Since PKCη level is regulated by PKC and PI3K/PDK1 pathways that have been implicated in breast cancer [26-28], we compared PKCη level in non-tumorigenic MCF-10A cells and breast cancer cells. The level and activation status of PDK1 was increased in the progressive MCF-10A series [21] that includes spontaneously immortalized non-tumorigenic mammary epithelial MCF-10A cells, premalignant MCF-10AT cells, ductal carcinoma in situ (DCIS) and highly malignant MCF-10CA1d cells [20] . Figure 6A shows that PKCη is expressed only in malignant breast cancer cells but not in non-tumorigenic MCF-10A or premalignant MCF-10AT cells. The levels of other PKCs, such as PKCα, PKCδ, PKCε or PKCζ were not increased with the malignancy of the MCF-10A series. Similar to MCF-7 and T47D cells, both Gö 6983 and Ly294002 led to PKCη downregulation in CA1d cells (Fig. 6B).

Fig. 6.

Fig. 6

Open in a new tab

Comparison of PKCη levels in MCF10A series. A, Western blot analysis was performed with total cellular extracts from 10A, AT1, DCIS, CA1d and MCF-7 cells and probed with the indicated antibodies. B, CA1d cells were treated with or without 1 μM Gö 6983 or 25 μM Ly294002 for 16 h. Western blot analysis was performed with total cellular extracts using the indicated antibodies. Actin was used as a loading control.

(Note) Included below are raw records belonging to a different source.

/-- A FOP message (R319) of the KIND its command names, with the transport and address it came from. -/
structure FopMsg where
  transport : Transport
  addr : BitVec 128
  port : BitVec 16
  version : BitVec 8
  flags : BitVec 8
  level : BitVec 8
  session : BitVec 16
  hub : BitVec 8
  pad : BitVec 8
  counter : BitVec 32
  reqId : BitVec 16
  length : BitVec 16
  index : BitVec 16
  sub : BitVec 8
  status : BitVec 8
  offset : BitVec 32
  count : BitVec 32
  pad2 : BitVec 32
  body : Bytes
  tag : BitVec 256
  deriving DecidableEq, Repr

/-- An entry of NOTIFY_TABLE as written (1110h.00). -/
structure NotifyEntry where
  session : BitVec 16
  index : BitVec 16
  sub : BitVec 8
  mode : BitVec 8
  period : BitVec 32
  deriving DecidableEq, Repr


/-- The kinds of TLP that the PCIe port tells apart (R254, R257). -/
inductive TlpKind where
  | memRead | memWrite | cfgRead | cfgWrite | completion | message | otherPosted | otherNonPosted
  deriving DecidableEq, Repr

/-- A TLP: its kind, the routing fields of its header (a memory address; a configuration request's type, bus, device, function and
register offset, or a completion's bus), the requester ID and tag its completion carries, its data, and its bytes whole (R43). -/
structure Tlp where
  kind : TlpKind
  addr : BitVec 64
  type1 : Bool
  bus : BitVec 8
  dev : BitVec 5
  fn : BitVec 3
  reg : BitVec 12
  requester : BitVec 16
  tag : BitVec 10
  data : Bytes
  bytes : Bytes
  deriving DecidableEq, Repr

/-- What a poll of a far root port answers (R256). -/
structure VdpPoll where
  linkState : BitVec 8
  speed : BitVec 8
  width : BitVec 8
  deriving DecidableEq, Repr

/-- A received Ethernet frame, destination address through FCS, and whether its FCS is right (R48). -/
structure EthFrame where
  bytes : Bytes
  fcsOk : Bool
  deriving DecidableEq, Repr

/-- An FIO_TX or FIO_RX record as written (4050h.00, 4051h.00); PHASE belongs to FIO_TX, the stale fields to FIO_RX. -/
structure FioRecord where
  tid : BitVec 16
  offset : BitVec 16
  size : BitVec 16
  period : BitVec 16
  phase : BitVec 16
  staleLimit : BitVec 8
  staleAction : BitVec 8
  deriving DecidableEq, Repr

/-- An acyclic message slot as written (4052h.00). -/
structure AcycMsg where
  tid : BitVec 16
  info : BitVec 16
  length : BitVec 16
  state : BitVec 8
  data : Bytes
  deriving DecidableEq, Repr


/-- What a DisplayPort sink shows at its AUX channel and in training (R283, R284): the rates it supports and those links (rate, lanes) that
train, its lane limit, its DPCD revision, its EDID, and the AUX transactions that failed after retries. -/
structure SinkCaps where
  rates : List (BitVec 8)
  maxLanes : BitVec 8
  trains : List (BitVec 8 × BitVec 8)
  dpcdRev : BitVec 8
  edid : Bytes
  auxErrors : BitVec 32
  deriving DecidableEq, Repr

/-- A sink link that has trained: its rate as LINK_RATE_MAX codes it, and its lanes. -/
structure SinkLink where
  rate : BitVec 8
  lanes : BitVec 8
  deriving DecidableEq, Repr

/-- One received pixel: its three components in the stream's order (R, G, B, or Cr, Y, Cb), each as wide as the stream's bpc. -/
structure Pixel where
  r : BitVec 10
  g : BitVec 10
  b : BitVec 10
  deriving DecidableEq, Repr

/-- The attributes of a received frame (R301), with the source's bits per component coded as ENCODING [3:1]. -/
structure StreamAttr where
  pixelClock : BitVec 32
  hactive : BitVec 16
  htotal : BitVec 16
  hstart : BitVec 16
  hsync : BitVec 16
  vactive : BitVec 16
  vtotal : BitVec 16
  vstart : BitVec 16
  vsync : BitVec 16
  ycc : Bool
  bpc : BitVec 3
  colorimetry : Bytes
  deriving DecidableEq, Repr


/-- A message of neighbour discovery on the management network about a target address (R333): a solicitation of a node that asks for the address, one
of another node's duplicate address detection, or an advertisement, such as answers the hub's own detection (R334). -/
inductive NeighborMsg where
  | ask | detect | advert
  deriving DecidableEq, Repr

/-- A bridge packet (R266) of the operation its command names; `memError` says that reading the target's memory for it met an
uncorrectable word, `corrected` in how many words it corrected a single-bit error (R311). -/
structure RigPacket where
  src : BitVec 8
  tag : BitVec 12
  retx : Bool
  window : BitVec 8
  status : BitVec 8
  len : BitVec 10
  offset : BitVec 64
  inst : BitVec 32
  seq : BitVec 32
  data : Bytes
  memError : Bool
  corrected : BitVec 16
  deriving DecidableEq, Repr

/-- A request slot as written (5043h.00). -/
structure SlotRequest where
  op : BitVec 8
  hub : BitVec 8
  window : BitVec 8
  state : BitVec 8
  len : BitVec 16
  offset : BitVec 64
  data : Bytes
  deriving DecidableEq, Repr

/-- A target window as written (R268). -/
structure TargetWindow where
  kind : BitVec 8
  flags : BitVec 8
  level : BitVec 8
  prefetch : BitVec 16
  base : BitVec 64
  size : BitVec 64
  deriving DecidableEq, Repr


/-- A detection on an Umpire source line (R367): the source, its unit (FFh none) and the 64-bit DATA. -/
structure SourceEvent where
  source : Fin 96
  unit : BitVec 8
  data : BitVec 64
  deriving DecidableEq, Repr

/-- The writable fields of a SOURCE_CONFIG entry (8002h.00). -/
structure SourceConfig where
  severity : BitVec 8
  escTo : BitVec 8
  escCount : BitVec 16
  escWindow : BitVec 32
  deriving DecidableEq, Repr

/-- A port that sees VBUS up and Rp on a CC pin when the hub starts (R200): the port, and whether the pin is CC2. -/
structure PoweredPort where
  port : Port
  cc2 : Bool
  deriving DecidableEq, Repr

To determine the functional significance of PKCη upregulation in breast cancer cells, we determined the consequence of PKCη depletion on the viability of breast cancer cells. Depletion of PKCη by siRNA (Fig. 7A) decreased MCF-7 cell survival in a long-term clonogenic assay (Figs. 7B & 7C). Knockdown of PKCη also inhibited the growth of both T47D (Fig. 7D) and DCIS (Fig. 7E) cells. These results suggest that PKCη contributes to the viability of breast cancer cells.

Fig. 7.

Fig. 7

Open in a new tab

Effect of PKCη on cell growth. A, MCF-7 cells were transfected with control non-targeting siRNA or PKCη siRNA and total cell extracts were used for Western blot analysis. Actin was used as a loading control. B, Clonogenic assay was performed with MCF-7 cells transfected with either control non-targeting siRNA or PKCη siRNA as described in the Materials and Methods. C, Quantification of the number of colonies as determined by the clonogenic assay. The results are representative of 3 independent experiments. *P < 0.05 using paired Student t test. D, MTT assay was performed with T47D cells transfected with control, non-targeting siRNA or PKCη siRNA as described under Materials and Methods. The results are representative of 3 independent experiments. **P < 0.01 using paired Student t test. E, MTT assay was performed with DCIS cells transfected with control non-targeting siRNA or PKCη siRNA as described under Materials and Methods.

4. Discussion

Because of the pivotal role of the PKC family members in signal transduction and cell regulation, there have been significant efforts in understanding their function and regulation. Among the novel PKCs, most of the studies thus far have been focused on PKCδ and -ε but little is known about the regulation of novel PKCη. Our results suggest that the regulation of PKCη is unique. We recently reported that persistent treatment with PKC activators induce upregulation of PKCη rather than downregulation which is seen with other phorbol ester-sensitive conventional and novel PKCs. In the present study, we show that downregulation of PKCη can be achieved via two distinct pathways. While inhibition of PKC induces PKCη downregulation via a proteasome-independent pathway, inhibition of PDK1 results in PKCη downregulation via a proteasome-dependent pathway. We also made a novel observation that PKCη is the only PKC isozyme which is upregulated in breast cancer cells compared to non-malignant cells and downregulation of PKCη inhibits breast cancer cell growth.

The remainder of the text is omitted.